Here is the projected Top 10:
#1: Maze Runner: The Death Cure ($11 million, -53%)
Young adult films usually don't hold very well. The addition of the super bowl distracting many teenagers and young adults won't help either.
#2: Jumanji: Welcome to the Jungle ($10 million, -38%)
This might be a little too optimistic of a forecast, as its' held impeccably well through this point. But with males being its' target audience and the Super Bowl likely to distract them, I don't expect it to hold nearly as strong as the last few weekends.
#3: Winchester ($9 million)
The only new real nationwide release, this period horror flick has had decent buzz and marketing. However, reviews are absolutely disastrous (5% on Rotten Tomatoes), which will hold it back. However, Rings managed $13 million on this same weekend last year.

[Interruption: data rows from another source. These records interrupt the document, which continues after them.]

-- ==== Sys2Proof/Laws/PerInstr.lean ====
section
/-! SUPPORT. What is said of each command as syntax, one lemma for each constructor: its encoding is a
legal command of the map R65. -/

namespace Sys2Proof.Laws.EncodedLegally

/-- The encoding of a command fits a row of the opcode map, with an operand of that row's kind
(R65, R66). -/
def Statement (i : Instr) : Prop := (encode i).wf = true

/-- The kind of an OTIME operand does not depend on its value. -/
theorem wf_ofTime (w : CmdWord) (o : Option Time) :
    (Command.mk w (Din.ofTime o)).wf = (Command.mk w (.otime false 0)).wf := by cases o <;> rfl

/-- The kind of a BYTES operand does not depend on its bytes. -/
theorem wf_bytes (w : CmdWord) (b : List Byte) :
    (Command.mk w (.bytes b)).wf = (Command.mk w (.bytes [])).wf := rfl

theorem getLi : Statement .getLi := rfl
theorem setLi (v : BitVec 2) : Statement (.setLi v) := by revert v; unfold Statement; decide
theorem getVn : Statement .getVn := rfl
theorem setVn (v : BitVec 3) : Statement (.setVn v) := by revert v; unfold Statement; decide
theorem getMode : Statement .getMode := rfl
theorem setMode (v : BitVec 3) : Statement (.setMode v) := by revert v; unfold Statement; decide
theorem getStratum : Statement .getStratum := rfl
theorem getPoll : Statement .getPoll := rfl
theorem getPrecision : Statement .getPrecision := rfl
theorem getRootDelay : Statement .getRootDelay := rfl
theorem getRootDispersion : Statement .getRootDispersion := rfl
theorem getReferenceId : Statement .getReferenceId := rfl
theorem getRefTs : Statement .getRefTs := rfl
theorem setRefTs (o : Option Time) : Statement (.setRefTs o) := (wf_ofTime _ o).trans rfl
theorem getOrgTs : Statement .getOrgTs := rfl
theorem setOrgTs (o : Option Time) : Statement (.setOrgTs o) := (wf_ofTime _ o).trans rfl
theorem getRcvTs : Statement .getRcvTs := rfl
theorem setRcvTs (o : Option Time) : Statement (.setRcvTs o) := (wf_ofTime _ o).trans rfl
theorem getXmtTs : Statement .getXmtTs := rfl
theorem setXmtTs (o : Option Time) : Statement (.setXmtTs o) := (wf_ofTime _ o).trans rfl
theorem getDstTs : Statement .getDstTs := rfl
theorem setDstTs (o : Option Time) : Statement (.setDstTs o) := (wf_ofTime _ o).trans rfl
theorem getRtt : Statement .getRtt := rfl
theorem getOffset : Statement .getOffset := rfl
theorem initDefault : Statement .initDefault := rfl
theorem load (b : List Byte) : Statement (.load b) := (wf_bytes _ b).trans rfl
theorem readBuf : Statement .readBuf := rfl

end Sys2Proof.Laws.EncodedLegally
end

Maybe I'm lowballing this.
#4: The Greatest Showman ($7 million, -27%)
Continued strong word-of-mouth and a generally female target audience will keep Showman rolling, for a seventh-straight weekend in the Top 5.
#5: The Post ($6 million, -34%)
Once again, the more focus on an older female audience along with the continued awards season buzz will help The Post continue put up strong numbers.
#6: Hostiles ($5.5 million, -46%)
The big game and a crowded marketplace will make it difficult for the Scott Cooper western to have much staying power.
#7 (tie): 12 Strong ($4.5 million, -48%)
Once again, a male target audience will be very distracted this weekend, which will not spell good news for the war thriller.
#7 (tie): The Shape of Water ($4.5 million, -24%)
With word continuing to get around for the 13-time Oscar nominated Guillermo del Toro fantasy, the film should continue to play strong into February.
#9: Den of Thieves ($4 million, -54%)
Same reason as the first movie in #7.
#10: Paddington 2 ($3.5 million, -39%)
Strong word-of-mouth plus zero competition for little kids and females should allow the sequel to have one more weekend in the Top 10.
In the meantime, I, Tonya is expanding to 1,500 locations this weekend. But with no Best Picture nomination and little awards season attention besides a likely win for Allison Janney for Best Supporting Actress, its not expected to make much of an impact. But it could increase enough to get into the list (it pulled in $3 million from 900 locations last week).